Saturday, December 24, 2011

Christmas Break, Links, Survey

As we reach the end of Just Like Cooking "Year 1," I wanted to first and foremost thank everyone who dropped in to say hello. I hope you enjoyed it, maybe even learned something, and that my posts prompted some discussion among you and yours.


Brief Survey: What would you like to see as the Blog moves forward? More "everyday chemistry?" More reactions? More structures? More media diatribes? More "deep questions?" Or something I haven't mentioned? 


Please let me know in the comments...thanks!


In case you're up late during the holidays, and want something chemmy to sink your teeth into, here's some link love:


Synthesis of Halichondrin C (seriously, isn't Kishi like 125 years old? Still kickin' though!)
Scalable Enantioselective Total Synthesis of Taxanes (well, we're a few C-H oxidations away from curing cancer here, but it's a stab in an interesting direction)
Paul's "Chemmy" Nominations, 2011


Merry Christmas, Happy Hanukkah, and Happy Kwanzaa to all readers. Happy New Year, too!

Wednesday, December 21, 2011

Pharma Mascots - Cartoon Stand-Ins for Disease

Credit: Time Magazine

While glancing through some magazines yesterday, I came across a troubling ad for Abilify (aripiprazole). It’s not the drug that irks me, but rather the imagery - in the ad, depression takes the form of a sad, hovering blue bathrobe, stalking the nervous patient down the sidewalk.

I get it. Abilify helps a lot of people with severe depression feel normal enough to get outside and live. But the picture carries a menacing subtext: Without this med, depression will cover you and weigh you down, like a thick, fuzzy robe of gloom.

Credit: mucinex.com
This is, of course, nothing new. Marketers make their livings playing on our subconscious reactions to colors, smells, and situations. But pharmaceutical marketing takes the message one step further. Many people recognize the signs and symptoms of disease: sore joints, skin discoloration, cough, fever, blurred vision. But do they know about the underlying condition, or anything about the drugs* used to treat it?
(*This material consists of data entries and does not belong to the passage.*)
/-- Elements put together, element 0 lowest (R34). -/
def joinElems (n : Nat) : List Nat → Nat
  | [] => 0
  | e :: es => e % 2 ^ n + 2 ^ n * joinElems n es

/-- An operation on every element of two sources (R93). -/
def perElem (ty : IntTy) (f : Nat → Nat → Nat) (a b : Nat) : Nat :=
  joinElems ty.n ((List.range ty.count).map fun i => f (elemAt ty.n i a) (elemAt ty.n i b))

/-- An element as the integer it stands for (R34). -/
def IntTy.val (ty : IntTy) (v : Nat) : Int := if ty.sgn then signed ty.n v else (v % 2 ^ ty.n : Nat)

/-- The least value of a type. -/
def IntTy.lo (ty : IntTy) : Int := if ty.sgn then -(2 ^ (ty.n - 1) : Nat) else 0

/-- The greatest value of a type. -/
def IntTy.hi (ty : IntTy) : Int := if ty.sgn then (2 ^ (ty.n - 1) : Nat) - 1 else (2 ^ ty.n : Nat) - 1

/-- An integer clamped to an interval. -/
def clampInt (lo hi v : Int) : Int := if v < lo then lo else if hi < v then hi else v

/-- An exact result as an element: wrapped, or clamped under sat (R35). -/
def IntTy.fit (ty : IntTy) (sat : Bool) (v : Int) : Nat :=
  wrapN ty.n (if sat then clampInt ty.lo ty.hi v else v)

/-- Truncated division with the results of R35 for zero and overflow. -/
def truncQuot (a b : Int) : Int :=
  if b = 0 then -1 else Int.tdiv a b

/-- The remainder with the sign of the dividend (R35, R93). -/
def truncRest (a b : Int) : Int := if b = 0 then a else Int.tmod a b

/-- Shift left by the whole count (R35). -/
def shlN (n v c : Nat) : Nat := if n ≤ c then 0 else v * 2 ^ c % 2 ^ n

/-- Shift right with zero fill (R35). -/
def shrN (n v c : Nat) : Nat := if n ≤ c then 0 else v % 2 ^ n / 2 ^ c

/-- Shift right with sign fill (R35). -/
def sraN (n v c : Nat) : Nat := wrapN n (signed n v / 2 ^ (min c n))

/-- Rotate left (R93). -/
def rotlN (n v c : Nat) : Nat :=
  let k := c % n
  (v * 2 ^ k + v % 2 ^ n / 2 ^ (n - k)) % 2 ^ n

/-- Leading zero bits of an n-bit value (R94). -/
def clzN (n v : Nat) : Nat := if v % 2 ^ n = 0 then n else n - 1 - Nat.log2 (v % 2 ^ n)

/-- One bits among the low n (R94). -/
def popN (n v : Nat) : Nat := ((List.range n).filter fun i => bitAt v i).length

/-- The n bits in reverse order (R94). -/
def revN (n v : Nat) : Nat := ((List.range n).map fun i => if bitAt v i then 2 ^ (n - 1 - i) else 0).sum

/-- Sign extension of the low n bits to 32 (R95). -/
def sext32 (n v : Nat) : Nat := wrapN 32 (signed n v)

/-- The length that a 5-bit field gives: 0 stands for 32 (R95). -/
def fieldLen (l : Nat) : Nat := if l % 32 = 0 then 32 else l % 32

/-- BFE's field of a (R95). -/
def extractField (sgn : Bool) (a pos len : Nat) : Nat :=
  let wide := if sgn then wrapN 64 (signed 32 a) else a % 2 ^ 32
  let t := wide / 2 ^ pos % 2 ^ len
  if sgn then sext32 len t else t

/-- BFI's insertion of the low len bits of v into old (R96, R107). -/
def insertField (old v pos len : Nat) : Nat :=
  let msk := (2 ^ len - 1) * 2 ^ pos % 2 ^ 32
  (old &&& (2 ^ 32 - 1 - msk)) ||| (v * 2 ^ pos % 2 ^ 32 &&& msk)

/-- A condition of R67 on two 32-bit values. -/
def condHolds (c : Nat) (a b : Nat) : Bool :=
  let x := signed 32 a
  let y := signed 32 b
  match c with
  | 0 => a % 2 ^ 32 == b % 2 ^ 32
  | 1 => a % 2 ^ 32 != b % 2 ^ 32
  | 2 => decide (x < y)
  | 3 => decide (x ≤ y)
  | 4 => decide (y < x)
  | 5 => decide (y ≤ x)
  | 6 => decide (a % 2 ^ 32 < b % 2 ^ 32)
  | _ => decide (b % 2 ^ 32 ≤ a % 2 ^ 32)

/-- The immediate of a BC-format comparison: signed, unsigned for ltu and geu (R67). -/
def condImm (w : FmtBC) : Nat := if 6 ≤ w.cond.toNat then w.imm.toNat else wrapN 32 w.imm.toInt

/-- A two-source element instruction of the type that fn names (R90, R93). -/
def intBinary (i : Instr) (w : FmtA) (f : IntTy → Bool → Nat → Nat → Nat) (s : State) :
    Host.Outcome State Fault Refusal :=
  runReg i (fun q => laneMap q i w.d (intW w.fn) fun l =>
    perElem (intTy w.fn) (f (intTy w.fn) q.sat) (q.srcA w.a (intW w.fn) l) (q.read w.b (intW w.fn) l)) s

/-- An arithmetic instruction whose element result is an exact integer, then fitted (R35, R93). -/
def intArith (i : Instr) (w : FmtA) (f : IntTy → Int → Int → Int) (s : State) : Host.Outcome State Fault Refusal :=
  intBinary i w (fun ty sat a b => ty.fit sat (f ty (ty.val a) (ty.val b))) s

/-- A shift: the count is one 32-bit register, or an element for packed types (R93). -/
def intShift (i : Instr) (w : FmtA) (f : Nat → Nat → Nat → Nat) (s : State) : Host.Outcome State Fault Refusal :=
  runReg i (fun q => laneMap q i w.d (intW w.fn) fun l =>
    let ty := intTy w.fn
    let a := q.srcA w.a (intW w.fn) l
    let b := q.read w.b 1 l
    if ty.count = 1 then f ty.n a b else perElem ty (f ty.n) a b) s

/-- A one-source instruction with a destination of a width (R94). -/
def intUnary (i : Instr) (w : FmtA) (wd : Nat) (f : Nat → Nat → Nat) (s : State) : Host.Outcome State Fault Refusal :=
  runReg i (fun q => laneMap q i w.d wd fun l => f (intTy w.fn).n (q.srcA w.a (intW w.fn) l)) s

/-- ADD (R93). -/
def execAdd (p : Option Pfx) (w : FmtA) (s : State) : Host.Outcome State Fault Refusal :=
  intArith (.add p w) w (fun _ a b => a + b) s

/-- SUB (R93). -/
def execSub (p : Option Pfx) (w : FmtA) (s : State) : Host.Outcome State Fault Refusal :=
  intArith (.sub p w) w (fun _ a b => a - b) s

/-- MUL (R93). -/
def execMul (p : Option Pfx) (w : FmtA) (s : State) : Host.Outcome State Fault Refusal :=
  intArith (.mul p w) w (fun _ a b => a * b) s

/-- MULH (R93). -/
def execMulh (p : Option Pfx) (w : FmtA) (s : State) : Host.Outcome State Fault Refusal :=
  intArith (.mulh p w) w (fun ty a b => a * b / 2 ^ ty.n) s

/-- MAD (R93). -/
def execMad (p : Option Pfx) (w : FmtA) (s : State) : Host.Outcome State Fault Refusal :=
  let i := Instr.mad p w
  runReg i (fun q => laneMap q i w.d (intW w.fn) fun l =>
    let ty := intTy w.fn
    let n := intW w.fn
    let a := q.srcA w.a n l
    let b := q.read w.b n l
    let c := q.read (fourth p w.d) n l
    joinElems ty.n ((List.range ty.count).map fun k =>
      ty.fit q.sat (ty.val (elemAt ty.n k a) * ty.val (elemAt ty.n k b) + ty.val (elemAt ty.n k c)))) s

/-- DIV (R35, R93). -/
def execDiv (p : Option Pfx) (w : FmtA) (s : State) : Host.Outcome State Fault Refusal :=
  intArith (.div p w) w (fun _ a b => truncQuot a b) s

/-- REM (R35, R93). -/
def execRem (p : Option Pfx) (w : FmtA) (s : State) : Host.Outcome State Fault Refusal :=
  intArith (.rem p w) w (fun _ a b => truncRest a b) s

/-- MIN (R93). -/
def execMin (p : Option Pfx) (w : FmtA) (s : State) : Host.Outcome State Fault Refusal :=
  intArith (.min p w) w (fun _ a b => if a ≤ b then a else b) s

/-- MAX (R93). -/
def execMax (p : Option Pfx) (w : FmtA) (s : State) : Host.Outcome State Fault Refusal :=
  intArith (.max p w) w (fun _ a b => if a ≤ b then b else a) s

/-- ABSD (R93). -/
def execAbsd (p : Option Pfx) (w : FmtA) (s : State) : Host.Outcome State Fault Refusal :=
  intArith (.absd p w) w (fun _ a b => (a - b).natAbs) s

/-- AND (R93). -/
def execAnd (p : Option Pfx) (w : FmtA) (s : State) : Host.Outcome State Fault Refusal :=
  intBinary (.and p w) w (fun _ _ a b => a &&& b) s

/-- OR (R93). -/
def execOr (p : Option Pfx) (w : FmtA) (s : State) : Host.Outcome State Fault Refusal :=
  intBinary (.or p w) w (fun _ _ a b => a ||| b) s

/-- XOR (R93). -/
def execXor (p : Option Pfx) (w : FmtA) (s : State) : Host.Outcome State Fault Refusal :=
  intBinary (.xor p w) w (fun _ _ a b => a ^^^ b) s

/-- ANDN (R93). -/
def execAndn (p : Option Pfx) (w : FmtA) (s : State) : Host.Outcome State Fault Refusal :=
  intBinary (.andn p w) w (fun ty _ a b => a &&& (2 ^ ty.n - 1 - b)) s

/-- SHL (R35, R93). -/
def execShl (p : Option Pfx) (w : FmtA) (s : State) : Host.Outcome State Fault Refusal := intShift (.shl p w) w shlN s

/-- SHR (R35, R93). -/
def execShr (p : Option Pfx) (w : FmtA) (s : State) : Host.Outcome State Fault Refusal := intShift (.shr p w) w shrN s

/-- SRA (R35, R93). -/
def execSra (p : Option Pfx) (w : FmtA) (s : State) : Host.Outcome State Fault Refusal := intShift (.sra p w) w sraN s

/-- ROTL (R93). -/
def execRotl (p : Option Pfx) (w : FmtA) (s : State) : Host.Outcome State Fault Refusal := intShift (.rotl p w) w rotlN s

/-- CLZ (R94). -/
def execClz (p : Option Pfx) (w : FmtA) (s : State) : Host.Outcome State Fault Refusal := intUnary (.clz p w) w 1 clzN s

/-- POPC (R94). -/
def execPopc (p : Option Pfx) (w : FmtA) (s : State) : Host.Outcome State Fault Refusal := intUnary (.popc p w) w 1 popN s

/-- BREV (R94). -/
def execBrev (p : Option Pfx) (w : FmtA) (s : State) : Host.Outcome State Fault Refusal :=
  intUnary (.brev p w) w (intW w.fn) revN s

/-- BFE (R95). -/
def execBfe (p : Option Pfx) (w : FmtA) (s : State) : Host.Outcome State Fault Refusal :=
  let i := Instr.bfe p w
  runReg i (fun q => laneMap q i w.d 1 fun l =>
    let b := q.read w.b 1 l
    extractField (w.fn == 0) (q.srcA w.a 1 l) (bitsAt b 0 5) (fieldLen (bitsAt b 8 5))) s

/-- BFI (R96). -/
def execBfi (p : Option Pfx) (w : FmtA) (s : State) : Host.Outcome State Fault Refusal :=
  let i := Instr.bfi p w
  runReg i (fun q => laneMap q i w.d 1 fun l =>
    let c := q.read (fourth p w.d) 1 l
    insertField (q.srcA w.a 1 l) (q.read w.b 1 l) (bitsAt c 0 5) (fieldLen (bitsAt c 8 5))) s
Well, cartoons to the rescue! Nowadays, each med gets its very own mascot, a stand-in for all the aches and pains brought on by the specific problem. For Uloric (febuxostat), a gout flare treatment, a man carries an Erlenmeyer flask full of green liquid meant to represent uric acid (which is actually a white solid). His obviously stunted gait and heaving effort evokes gout’s painful inflammation. Pristiq (desvenlafaxine), an antidepressant marketed by Wyeth before the Pfizer takeover, showed a sad, small wind-up doll, meant to show the effort needed to “get going” when depressed.

Credit: lamisil.com
Lamisil (terbinafine) needed a mascot to represent a fairly common locker room ailment – foot fungus. The myco-avatar? Meet Digger, a small, spiky, yellow critter who represents discomfort and skin discoloration. His long claws are meant to simulate the scratching and burning brought on by infection.

Finally, Mucinex (guaifenisin) gives us Mr. Mucus, a hefty green glob used as a mucus analogy. He is, perhaps, the most over-the-top mascot, in that his only function seems to sit around as chronic congestion might.

Do these disease caricatures actually help someone, say, decide between two alternative treatments? Or appreciate the risks and side effects behind a certain treatment? Or are they just cute graphics to put on T-shirts and coffee mugs?

*In case you’re wondering, I didn’t forget: here’s the structure of the drugs




Update (12/24/11) - Added guaifenisin, generic name for Mucinex. The same generic drug is indeed found in several OTC medications.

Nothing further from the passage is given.